> ASSIGNED TASK:
Please find every line in the entries below that contains the string "defaults", and copy it.

> SUPPLIED MATERIAL:
-- ==== Sys2Proof/Config.lean ====
section
/-! DEFINITION. The named parameters a model of this core takes as arguments (spec 00_scope.md R11) and their default
values. The spec leaves no other value open, so there is no free value. A state holds the setting it runs under
(`State.cfg`, log entry 1), so a statement over all states is a statement over all settings. -/

namespace Sys2Proof

/-- `ILLEGAL_OPCODE_POLICY`: what the 105 undefined opcodes do (46_flags_transfers_nop.md R280, R281). -/
inductive IllegalOpcodePolicy where
  | nop1
  | fault
  deriving DecidableEq, Repr

/-- `INDY_POINTER_WRAP`: where the high byte of an IndirectY pointer at 0xFF is read (40_addressing.md R110). -/
inductive IndyPointerWrap where
  | zeroPage
  | linear
  deriving DecidableEq, Repr

/-- The three parameters of 00_scope.md R11. -/
structure Config where
  illegalOpcodePolicy : IllegalOpcodePolicy
  indyPointerWrap : IndyPointerWrap
  /-- `MAX_PROGRAM_LENGTH`, in bytes (70_reset_and_hazards.md R347). -/
  maxProgramLength : Nat
  deriving DecidableEq, Repr

/-- The defaults of 00_scope.md R11 (decisions D5, D6, D14 of the spec). -/
def Config.defaults : Config :=
  { illegalOpcodePolicy := .nop1, indyPointerWrap := .zeroPage, maxProgramLength := 65536 }

end Sys2Proof
end

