-- ==== Sys2Proof/Machine/Stack.lean ====
section
/-! DEFINITION. Stack operations (spec 44_stack.md). -/

namespace Sys2Proof.Machine

/-- PHA (R210). -/
def execPha (s : State) : Result := impliedForm .pha (fun t => t.push t.a) s

/-- PLA (R211). -/
def execPla (s : State) : Result := impliedForm .pla (fun t => (t.pulled.setA t.pullByte).setNZ t.pullByte) s

/-- PHP (R212). -/
def execPhp (s : State) : Result := impliedForm .php (fun t => t.push t.p.pack) s

/-- PLP (R213). -/
def execPlp (s : State) : Result := impliedForm .plp (fun t => t.pulled.setP (Flags.unpack t.pullByte)) s

end Sys2Proof.Machine
end

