-- ==== Sys2Proof/Certificates/Slice0/Obligations.lean ====
section
/-! DEFINITION. The statements for the provers, each written from rules of spec/. Before them, the words they are written
in: plain record updates and the spec's own lists. -/

namespace Sys2Proof.Claims

open Sys2Proof Sys2Proof.Machine

/-- One row of 30_encoding.md R78. -/
structure OpcodeRow where
  opcode : Byte
  mnemonic : String
  mode : AddrMode
  length : Nat
  cycles : Nat
  pagePenalty : Bool

/-- Rows of 30_encoding.md R78. -/
def opcodeRows1 : List OpcodeRow :=
  [⟨0x61, "ADC", .indirectX, 2, 6, false⟩,
   ⟨0x65, "ADC", .zeroPage, 2, 3, false⟩,
   ⟨0x69, "ADC", .immediate, 2, 2, false⟩,
   ⟨0x6D, "ADC", .absolute, 3, 4, false⟩,
   ⟨0x71, "ADC", .indirectY, 2, 5, true⟩,
   ⟨0x75, "ADC", .zeroPageX, 2, 4, false⟩,
   ⟨0x79, "ADC", .absoluteY, 3, 4, true⟩,
   ⟨0x7D, "ADC", .absoluteX, 3, 4, true⟩,
   ⟨0x21, "AND", .indirectX, 2, 6, false⟩,
   ⟨0x25, "AND", .zeroPage, 2, 3, false⟩,
   ⟨0x29, "AND", .immediate, 2, 2, false⟩,
   ⟨0x2D, "AND", .absolute, 3, 4, false⟩,
   ⟨0x31, "AND", .indirectY, 2, 5, true⟩,
   ⟨0x35, "AND", .zeroPageX, 2, 4, false⟩,
   ⟨0x39, "AND", .absoluteY, 3, 4, true⟩,
   ⟨0x3D, "AND", .absoluteX, 3, 4, true⟩,
   ⟨0x06, "ASL", .zeroPage, 2, 5, false⟩,
   ⟨0x0A, "ASL", .accumulator, 1, 2, false⟩,
   ⟨0x0E, "ASL", .absolute, 3, 6, false⟩,
   ⟨0x16, "ASL", .zeroPageX, 2, 6, false⟩]

/-- Rows of 30_encoding.md R78. -/
def opcodeRows2 : List OpcodeRow :=
  [⟨0x1E, "ASL", .absoluteX, 3, 7, false⟩,
   ⟨0x90, "BCC", .relative, 2, 2, false⟩,
   ⟨0xB0, "BCS", .relative, 2, 2, false⟩,
   ⟨0xF0, "BEQ", .relative, 2, 2, false⟩,
   ⟨0x24, "BIT", .zeroPage, 2, 3, false⟩,
   ⟨0x2C, "BIT", .absolute, 3, 4, false⟩,
   ⟨0x30, "BMI", .relative, 2, 2, false⟩,
   ⟨0xD0, "BNE", .relative, 2, 2, false⟩,
   ⟨0x10, "BPL", .relative, 2, 2, false⟩,
   ⟨0x00, "BRK", .implied, 1, 7, false⟩,
   ⟨0x50, "BVC", .relative, 2, 2, false⟩,
   ⟨0x70, "BVS", .relative, 2, 2, false⟩,
   ⟨0x18, "CLC", .implied, 1, 2, false⟩,
   ⟨0xD8, "CLD", .implied, 1, 2, false⟩,
   ⟨0x58, "CLI", .implied, 1, 2, false⟩,
   ⟨0xB8, "CLV", .implied, 1, 2, false⟩,
   ⟨0xC1, "CMP", .indirectX, 2, 6, false⟩,
   ⟨0xC5, "CMP", .zeroPage, 2, 3, false⟩,
   ⟨0xC9, "CMP", .immediate, 2, 2, false⟩,
   ⟨0xCD, "CMP", .absolute, 3, 4, false⟩]

/-- Rows of 30_encoding.md R78. -/
def opcodeRows3 : List OpcodeRow :=
  [⟨0xD1, "CMP", .indirectY, 2, 5, true⟩,
   ⟨0xD5, "CMP", .zeroPageX, 2, 4, false⟩,
   ⟨0xD9, "CMP", .absoluteY, 3, 4, true⟩,
   ⟨0xDD, "CMP", .absoluteX, 3, 4, true⟩,
   ⟨0xE0, "CPX", .immediate, 2, 2, false⟩,
   ⟨0xE4, "CPX", .zeroPage, 2, 3, false⟩,
   ⟨0xEC, "CPX", .absolute, 3, 4, false⟩,
   ⟨0xC0, "CPY", .immediate, 2, 2, false⟩,
   ⟨0xC4, "CPY", .zeroPage, 2, 3, false⟩,
   ⟨0xCC, "CPY", .absolute, 3, 4, false⟩,
   ⟨0xC6, "DEC", .zeroPage, 2, 5, false⟩,
   ⟨0xCE, "DEC", .absolute, 3, 6, false⟩,
   ⟨0xD6, "DEC", .zeroPageX, 2, 6, false⟩,
   ⟨0xDE, "DEC", .absoluteX, 3, 7, false⟩,
   ⟨0xCA, "DEX", .implied, 1, 2, false⟩,
   ⟨0x88, "DEY", .implied, 1, 2, false⟩,
   ⟨0x41, "EOR", .indirectX, 2, 6, false⟩,
   ⟨0x45, "EOR", .zeroPage, 2, 3, false⟩,
   ⟨0x49, "EOR", .immediate, 2, 2, false⟩,
   ⟨0x4D, "EOR", .absolute, 3, 4, false⟩]

/-- Rows of 30_encoding.md R78. -/
def opcodeRows4 : List OpcodeRow :=
  [⟨0x51, "EOR", .indirectY, 2, 5, true⟩,
   ⟨0x55, "EOR", .zeroPageX, 2, 4, false⟩,
   ⟨0x59, "EOR", .absoluteY, 3, 4, true⟩,
   ⟨0x5D, "EOR", .absoluteX, 3, 4, true⟩,
   ⟨0xE6, "INC", .zeroPage, 2, 5, false⟩,
   ⟨0xEE, "INC", .absolute, 3, 6, false⟩,
   ⟨0xF6, "INC", .zeroPageX, 2, 6, false⟩,
   ⟨0xFE, "INC", .absoluteX, 3, 7, false⟩,
   ⟨0xE8, "INX", .implied, 1, 2, false⟩,
   ⟨0xC8, "INY", .implied, 1, 2, false⟩,
   ⟨0x4C, "JMP", .absolute, 3, 3, false⟩,
   ⟨0x6C, "JMP", .indirect, 3, 5, false⟩,
   ⟨0x20, "JSR", .absolute, 3, 6, false⟩,
   ⟨0xA1, "LDA", .indirectX, 2, 6, false⟩,
   ⟨0xA5, "LDA", .zeroPage, 2, 3, false⟩,
   ⟨0xA9, "LDA", .immediate, 2, 2, false⟩,
   ⟨0xAD, "LDA", .absolute, 3, 4, false⟩,
   ⟨0xB1, "LDA", .indirectY, 2, 5, true⟩,
   ⟨0xB5, "LDA", .zeroPageX, 2, 4, false⟩,
   ⟨0xB9, "LDA", .absoluteY, 3, 4, true⟩]

/-- Rows of 30_encoding.md R78. -/
def opcodeRows5 : List OpcodeRow :=
  [⟨0xBD, "LDA", .absoluteX, 3, 4, true⟩,
   ⟨0xA2, "LDX", .immediate, 2, 2, false⟩,
   ⟨0xA6, "LDX", .zeroPage, 2, 3, false⟩,
   ⟨0xAE, "LDX", .absolute, 3, 4, false⟩,
   ⟨0xB6, "LDX", .zeroPageY, 2, 4, false⟩,
   ⟨0xBE, "LDX", .absoluteY, 3, 4, true⟩,
   ⟨0xA0, "LDY", .immediate, 2, 2, false⟩,
   ⟨0xA4, "LDY", .zeroPage, 2, 3, false⟩,
   ⟨0xAC, "LDY", .absolute, 3, 4, false⟩,
   ⟨0xB4, "LDY", .zeroPageX, 2, 4, false⟩,
   ⟨0xBC, "LDY", .absoluteX, 3, 4, true⟩,
   ⟨0x46, "LSR", .zeroPage, 2, 5, false⟩,
   ⟨0x4A, "LSR", .accumulator, 1, 2, false⟩,
   ⟨0x4E, "LSR", .absolute, 3, 6, false⟩,
   ⟨0x56, "LSR", .zeroPageX, 2, 6, false⟩,
   ⟨0x5E, "LSR", .absoluteX, 3, 7, false⟩,
   ⟨0xEA, "NOP", .implied, 1, 2, false⟩,
   ⟨0x01, "ORA", .indirectX, 2, 6, false⟩,
   ⟨0x05, "ORA", .zeroPage, 2, 3, false⟩,
   ⟨0x09, "ORA", .immediate, 2, 2, false⟩]

/-- Rows of 30_encoding.md R78. -/
def opcodeRows6 : List OpcodeRow :=
  [⟨0x0D, "ORA", .absolute, 3, 4, false⟩,
   ⟨0x11, "ORA", .indirectY, 2, 5, true⟩,
   ⟨0x15, "ORA", .zeroPageX, 2, 4, false⟩,
   ⟨0x19, "ORA", .absoluteY, 3, 4, true⟩,
   ⟨0x1D, "ORA", .absoluteX, 3, 4, true⟩,
   ⟨0x48, "PHA", .implied, 1, 3, false⟩,
   ⟨0x08, "PHP", .implied, 1, 3, false⟩,
   ⟨0x68, "PLA", .implied, 1, 4, false⟩,
   ⟨0x28, "PLP", .implied, 1, 4, false⟩,
   ⟨0x26, "ROL", .zeroPage, 2, 5, false⟩,
   ⟨0x2A, "ROL", .accumulator, 1, 2, false⟩,
   ⟨0x2E, "ROL", .absolute, 3, 6, false⟩,
   ⟨0x36, "ROL", .zeroPageX, 2, 6, false⟩,
   ⟨0x3E, "ROL", .absoluteX, 3, 7, false⟩,
   ⟨0x66, "ROR", .zeroPage, 2, 5, false⟩,
   ⟨0x6A, "ROR", .accumulator, 1, 2, false⟩,
   ⟨0x6E, "ROR", .absolute, 3, 6, false⟩,
   ⟨0x76, "ROR", .zeroPageX, 2, 6, false⟩,
   ⟨0x7E, "ROR", .absoluteX, 3, 7, false⟩,
   ⟨0x40, "RTI", .implied, 1, 6, false⟩]

/-- Rows of 30_encoding.md R78. -/
def opcodeRows7 : List OpcodeRow :=
  [⟨0x60, "RTS", .implied, 1, 6, false⟩,
   ⟨0xE1, "SBC", .indirectX, 2, 6, false⟩,
   ⟨0xE5, "SBC", .zeroPage, 2, 3, false⟩,
   ⟨0xE9, "SBC", .immediate, 2, 2, false⟩,
   ⟨0xED, "SBC", .absolute, 3, 4, false⟩,
   ⟨0xF1, "SBC", .indirectY, 2, 5, true⟩,
   ⟨0xF5, "SBC", .zeroPageX, 2, 4, false⟩,
   ⟨0xF9, "SBC", .absoluteY, 3, 4, true⟩,
   ⟨0xFD, "SBC", .absoluteX, 3, 4, true⟩,
   ⟨0x38, "SEC", .implied, 1, 2, false⟩,
   ⟨0xF8, "SED", .implied, 1, 2, false⟩,
   ⟨0x78, "SEI", .implied, 1, 2, false⟩,
   ⟨0x81, "STA", .indirectX, 2, 6, false⟩,
   ⟨0x85, "STA", .zeroPage, 2, 3, false⟩,
   ⟨0x8D, "STA", .absolute, 3, 4, false⟩,
   ⟨0x91, "STA", .indirectY, 2, 6, false⟩,
   ⟨0x95, "STA", .zeroPageX, 2, 4, false⟩,
   ⟨0x99, "STA", .absoluteY, 3, 5, false⟩,
   ⟨0x9D, "STA", .absoluteX, 3, 5, false⟩,
   ⟨0x86, "STX", .zeroPage, 2, 3, false⟩]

> TASK OUTPUT:
/-- The defaults of 00_scope.md R11 (decisions D5, D6, D14 of the spec). -/
def Config.defaults : Config :=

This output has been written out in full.